Collected data:
=====

-- ==== Sys2Proof/Config.lean ====
section
/-! DEFINITION. What one build of the core fixes: the two parameters of 00_scope.md R7 and R8. -/

namespace Sys2Proof.Config

/-- The build parameters, "fixed for the life of the hardware and not held in any register" (R7, R8, R31).
The two bounds the rules put on them stand in the type, so that no build without them can be written. -/
structure Build where
  /-- RANGE (R7): the largest radiance the encoding is calibrated for. -/
  range : Rat
  /-- RB_PIXELS (R8): the capacity of the raster buffer in pixels. -/
  rbPixels : Nat
  range_pos : 0 < range
  rbPixels_lt : rbPixels < 2 ^ 64
  deriving DecidableEq, Repr

/-- The build of State.reset. RANGE is the spec's default, exactly 6 (R7). RB_PIXELS is OPEN (R8, D8): 2^20 is the
value of the spec's examples. DESIGN CHOICE, log 2. -/
def defaultBuild : Build :=
  { range := 6, rbPixels := 2 ^ 20, range_pos := by decide, rbPixels_lt := by decide }

end Sys2Proof.Config
end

=====

Reproduce exactly, with nothing added, the lines from the one that contains "The two bounds" to the end of the data.

The two bounds the rules put on them stand in the type, so that no build without them can be written. -/
structure Build where
  /-- RANGE (R7): the largest radiance the encoding is calibrated for. -/
  range : Rat
  /-- RB_PIXELS (R8): the capacity of the raster buffer in pixels. -/
  rbPixels : Nat
  range_pos : 0 < range
  rbPixels_lt : rbPixels < 2 ^ 64
  deriving DecidableEq, Repr

/-- The build of State.reset. RANGE is the spec's default, exactly 6 (R7). RB_PIXELS is OPEN (R8, D8): 2^20 is the
value of the spec's examples. DESIGN CHOICE, log 2. -/
def defaultBuild : Build :=
  { range := 6, rbPixels := 2 ^ 20, range_pos := by decide, rbPixels_lt := by decide }

end Sys2Proof.Config
end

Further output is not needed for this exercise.